-- ==== Sys2Proof/Machine/Step.lean ====
section
/-!
DEFINITION. One step of the machine, and the placing of a word where the next step fetches it.
-/

namespace Sys2Proof.Machine

/-- One step: the course that was chosen executes its instruction; with none chosen, one event happens. -/
def step (s : State) : Host.Outcome State Fault Refusal :=
  match s.front with
  | .done t => .next t
  | .run i t => exec i t

/-- The translation that a loaded program's page has: account 0, the first 64 MiB, release-consistent. -/
def loadTlb : Tlb :=
  { asid := 0, va := 0, large := true, pa := 0, ord := .rc, user := true, writable := true, far := false, cmp := false,
    acct := 0, origin := none }

/-- A launched crew of one bundle of 32 lanes at address 0, of version 3 with 248 registers, 8,192 scratchpad lines and
16 tiles. -/
def loadCrew : Crew :=
  { (default : Crew) with
    ver := 3, nreg := 248, slines := 8192, ntiles := 16, nbundles := 1,
    bundles := [(0, { (default : Bundle) with live := 0xFFFFFFFF, lanes := (List.range 32).map fun l => (l, default) })] }

/-- The instruction stored where the next step fetches (DESIGN CHOICE, assumption 3): house core 0's next course where the form is
privileged, else the first course of a crew that stands for a loaded and placed launch on core 0. -/
def State.withFetchWord (s : State) (nbits w : Nat) : State :=
  let bytes := wordBytes (BitVec.ofNat 128 (w % 2 ^ nbits))
  let priv := ((decodeTableWord nbits w).map Instr.privileged).getD false
  let s1 := { s with mem := s.mem.writeL 0 bytes }
  if priv then { s1 with issue := [⟨768, 0, 0, 1, 0, 0, false⟩] }
  else
    let k := s1.core 0
    { s1.setCore 0 { k with crews := put k.crews 0 loadCrew, tlb := loadTlb :: k.tlb } with
      issue := [⟨0, 0, 0, 0xFFFFFFFF, 0, 0, false⟩] }

end Sys2Proof.Machine
end

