/-- R243: a branch sets a new PC in each lane predicated on, every other lane of the course goes on at the next word, and
nothing else changes; `BRX` when its targets are multiples of 16, which agree when it is convergent.

R186, R244 and R23: an indirect branch to a target that is not a multiple of 16 traps ALIGN with the target in TINFO0,
and a convergent one whose lanes disagree traps FMTDIV with the lowest lane's target; no lane branches.

R245 and R246: a call with room on the call stack makes its lanes one deeper and takes them to the target, and one call of
a lane leaves its return address in its slot; a return takes a lane that knows the newest bytes of its slot to the address
there, and makes it one shallower.

R245 and R246: a call at depth 64 traps STACK with 0 in TINFO0, and a return at depth 0 with 2; nothing is stored. -/
def Obligations.BranchesAndCalls : Prop :=
  (∀ (s : State) (x : Args),
     let goes := fun (i : Instr) (target : Nat → DWord) => ∃ t, exec i s = .next t ∧ s.atCourse t ∧
       t.curCrew.c = s.curCrew.c ∧ (t.bundle s.ref).tags = (s.bundle s.ref).tags ∧
       (∀ l ∈ s.act x, (t.lane s.ref l).pc = target l) ∧
       (∀ l ∈ s.lanes, l ∉ s.act x → (t.lane s.ref l).pc = s.cur.pc + 16) ∧
       ∀ l k p, (t.lane s.ref l).v1 k = (s.lane s.ref l).v1 k ∧ (t.lane s.ref l).pred p = (s.lane s.ref l).pred p
     (∀ disp : Word, goes (.bra disp x) (fun _ => s.cur.pc + disp.signExtend 64)) ∧
     ((∀ l ∈ s.act x, (s.src64 x false l x.a).toNat % 16 = 0) → goes (.brx false x) (fun l => s.src64 x false l x.a)) ∧
     ∀ a : DWord, (∀ l ∈ s.lanes, s.src64 x false l x.a = a) → a.toNat % 16 = 0 →
       goes (.brx true x) (fun _ => a)) ∧
  (∀ (s : State) (x : Args) (l : Nat), s.fresh → (s.act x).head? = some l →
     let a := s.src64 x false l x.a
     (s.act x = [l] → a.toNat % 16 ≠ 0 → ∃ t, exec (.brx false x) s = .next t ∧
       stopsWith s t (maskOf [l]) ⟨4, a.setWidth 32, 0, BitVec.ofNat 32 (a.toNat / 2 ^ 32 % 2 ^ 24), 0⟩) ∧
     (∀ m ∈ s.act x, s.src64 x false m x.a ≠ a → ∃ t, exec (.brx true x) s = .next t ∧
       stopsWith s t (maskOf (s.act x)) ⟨7, 2, 0, a.setWidth 32, (a >>> 32).setWidth 32⟩)) ∧
  (∀ (s : State) (x : Args), (s.core s.cur.core).pend = [] →
     let k := s.curCrew
     let slot := fun l d => k.slines * 128 - 256 * k.nbundles * (d + 1) + 8 * (32 * s.cur.bundle + l)
     let clear := fun l d (bad : LineSt → Bool) => ∀ n ∈ linesTouched (slot l d) 8, bad (s.line s.cur.core s.cur.slot n) = false
     ((∀ l ∈ s.act x, (s.lane s.ref l).cd < 64 ∧ 256 * k.nbundles * ((s.lane s.ref l).cd + 1) ≤ k.slines * 128 ∧
         clear l (s.lane s.ref l).cd (· == .poisoned)) →
       (∀ disp : Word, ∃ t, exec (.call disp x) s = .next t ∧
         (∀ l ∈ s.act x, (t.lane s.ref l).cd = (s.lane s.ref l).cd + 1 ∧ (t.lane s.ref l).pc = s.cur.pc + disp.signExtend 64) ∧
         ∀ l, s.act x = [l] → s.hasCrew s.cur.core s.cur.slot = true →
           wroteScratch k.scratch t.curCrew.scratch (slot l (s.lane s.ref l).cd) (leBytes (s.cur.pc + 16).toNat 8)) ∧
       ((∀ l ∈ s.act x, (s.src64 x false l x.a).toNat % 16 = 0) → ∃ t, exec (.callx false x) s = .next t ∧
         ∀ l ∈ s.act x, (t.lane s.ref l).cd = (s.lane s.ref l).cd + 1 ∧ (t.lane s.ref l).pc = s.src64 x false l x.a)) ∧
     ((∀ l ∈ s.act x, 0 < (s.lane s.ref l).cd ∧ clear l ((s.lane s.ref l).cd - 1) (fun st => st != .full) ∧
         (s.scr s.cur.core s.cur.slot).readNat (slot l ((s.lane s.ref l).cd - 1)) 8 % 16 = 0 ∧
         s.knowsNewest s.ref l s.opSeq ((List.range 8).map fun i =>
           s.scrCell s.cur.core s.cur.slot (slot l ((s.lane s.ref l).cd - 1) + i))) →
       ∃ t, exec (.ret x) s = .next t ∧ s.atCourse t ∧ ∀ l ∈ s.act x,
         (t.lane s.ref l).cd = (s.lane s.ref l).cd - 1 ∧
         (t.lane s.ref l).pc = BitVec.ofNat 64 ((s.scr s.cur.core s.cur.slot).readNat (slot l ((s.lane s.ref l).cd - 1)) 8))) ∧
  (∀ (s : State) (x : Args) (l : Nat), s.fresh → s.act x = [l] →
     (∀ disp : Word, (s.lane s.ref l).cd = 64 → ∃ t, exec (.call disp x) s = .next t ∧
       stopsWith s t (maskOf [l]) ⟨0x12, 0, 0, 0, 0⟩) ∧
     ((s.lane s.ref l).cd = 0 → ∃ t, exec (.ret x) s = .next t ∧
       stopsWith s t (maskOf [l]) ⟨0x12, 2, 0, 0, 0⟩))

/-- R41 and R247: a `JOIN` at which the whole live set stands releases it at once, and one that part of the live set has
reached parks the lanes predicated on at the `JOIN`'s own address.

R42, R131 and R247: `EXIT` takes the lanes predicated on out of the live set, and the weight of each goes to its
bundle's return sums.

R248: `SLEEP n` puts each lane predicated on to sleep until max(n, 1) core cycles have passed, when `SLEEP_EXPIRE`
takes it to the next word. -/
def Obligations.JoinExitAndSleep : Prop :=
  (∀ (s : State) (x : Args), s.cur.again = false → (s.bundle s.ref).parked = [] →
     (s.act x = lanesOf (s.bundle s.ref).live → s.act x ≠ [] →
       ∃ t, exec (.join x) s = .next t ∧ s.passed t ∧ (t.bundle s.ref).parked = []) ∧
     (∀ m ∈ lanesOf (s.bundle s.ref).live, m ∉ s.act x →
       ∃ t, exec (.join x) s = .next t ∧
         (∀ l ∈ s.act x, (t.bundle s.ref).waiting l = true ∧ (t.lane s.ref l).pc = s.cur.pc) ∧
         ∀ l ∈ s.lanes, l ∉ s.act x → (t.bundle s.ref).waiting l = false ∧ (t.lane s.ref l).pc = s.cur.pc + 16)) ∧
  (∀ (s : State) (x : Args), s.curCrew.barriers = [] → s.curCrew.gang = none →
     ∃ t, exec (.exitL x) s = .next t ∧
       (∀ l < 32, (t.bundle s.ref).live.getLsbD l = ((s.bundle s.ref).live.getLsbD l && !(s.act x).contains l)) ∧
       (∀ l ∈ s.act x, (t.lane s.ref l).wt = 0) ∧
       ∀ l, s.act x = [l] → findD (t.bundle s.ref).rsums (s.lane s.ref l).wd.toNat 0 =
         findD (s.bundle s.ref).rsums (s.lane s.ref l).wd.toNat 0 + (s.lane s.ref l).wt.toNat) ∧
  ((∀ (s : State) (n : Word) (x : Args), s.cur.again = false → (s.bundle s.ref).parked = [] → s.act x ≠ [] →
     ∃ t, exec (.sleep n x) s = .next t ∧
       (t.bundle s.ref).parked = [⟨s.cur.pc, (s.act x).map fun l => (l, .sleep ((s.core s.cur.core).cyc + max n.toNat 1)),
         15, x.sched.setw, false, false, false⟩] ∧
       (∀ l ∈ s.act x, (t.lane s.ref l).pc = s.cur.pc) ∧
       ∀ l ∈ s.lanes, l ∉ s.act x → (t.lane s.ref l).pc = s.cur.pc + 16) ∧
   (∀ (s : State) (b : BRef) (l u : Nat) (pc : DWord) (r w : Fin 16), s.hasBundle b = true →
     (s.bundle b).parked = [⟨pc, [(l, .sleep u)], r, w, false, false, false⟩] → u ≤ (s.core b.core).cyc →
     ∃ t, exec (.sleepExpire b l) s = .next t ∧ (t.lane b l).pc = pc + 16 ∧ (t.bundle b).parked = []) ∧
   (∀ (s : State) (b : BRef) (l u : Nat) (pc : DWord) (r w : Fin 16), s.hasBundle b = true →
     (s.bundle b).parked = [⟨pc, [(l, .sleep u)], r, w, false, false, false⟩] → (s.core b.core).cyc < u →
     ∃ t, exec (.sleepExpire b l) s = .next t ∧ (t.bundle b).parked = (s.bundle b).parked))

/-! ### Memory (class 0x5) -/

/-- A load completes as an instruction and leaves its accesses outstanding, `parts` in ascending lane order, for the
registers of its destination, which no lane may read before they have come. Nothing of memory, and no register, has
changed. -/
def loadIssues (s : State) (i : Instr) (x : Args) (regs : Nat) (sgn : Bool) (parts : List Part) : Prop :=
  s.act x ≠ [] → ∃ t, exec i s = .next t ∧ s.passed t ∧ t.mem = s.mem ∧ t.curCrew.scratch = s.curCrew.scratch ∧
    (t.core s.cur.core).pend = (s.core s.cur.core).pend ++
      [⟨s.opSeq, s.ref, .load sgn regs, parts, x.d, x.sched.setw, (s.core s.cur.core).cyc, [], []⟩] ∧
    (∀ l k, (t.lane s.ref l).v1 k = (s.lane s.ref l).v1 k) ∧
    ∀ v : Fin 248, x.d = .v v → v.val + regs ≤ 248 → ∀ l ∈ s.act x, ∀ j < regs, (t.lane s.ref l).pendV.getLsbD (v.val + j) = true

/-- A store completes as an instruction with its bytes outstanding. -/
def storeIssues (s : State) (i : Instr) (x : Args) (parts : List Part) : Prop :=
  s.act x ≠ [] → ∃ t, exec i s = .next t ∧ s.passed t ∧ t.mem = s.mem ∧ t.curCrew.scratch = s.curCrew.scratch ∧
    (t.core s.cur.core).pend = (s.core s.cur.core).pend ++
      [⟨s.opSeq, s.ref, .store, parts, .none, x.sched.setw, (s.core s.cur.core).cyc, [], []⟩] ∧
    ∀ l k, (t.lane s.ref l).v1 k = (s.lane s.ref l).v1 k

* * * * *

#### What is needed:
Report, for the data above, every line in which the string "signExtend" appears.

#### Your response:
     (∀ disp : Word, goes (.bra disp x) (fun _ => s.cur.pc + disp.signExtend 64)) ∧
         (∀ l ∈ s.act x, (t.lane s.ref l).cd = (s.lane s.ref l).cd + 1 ∧ (t.lane s.ref l).pc = s.cur.pc + disp.signExtend 64) ∧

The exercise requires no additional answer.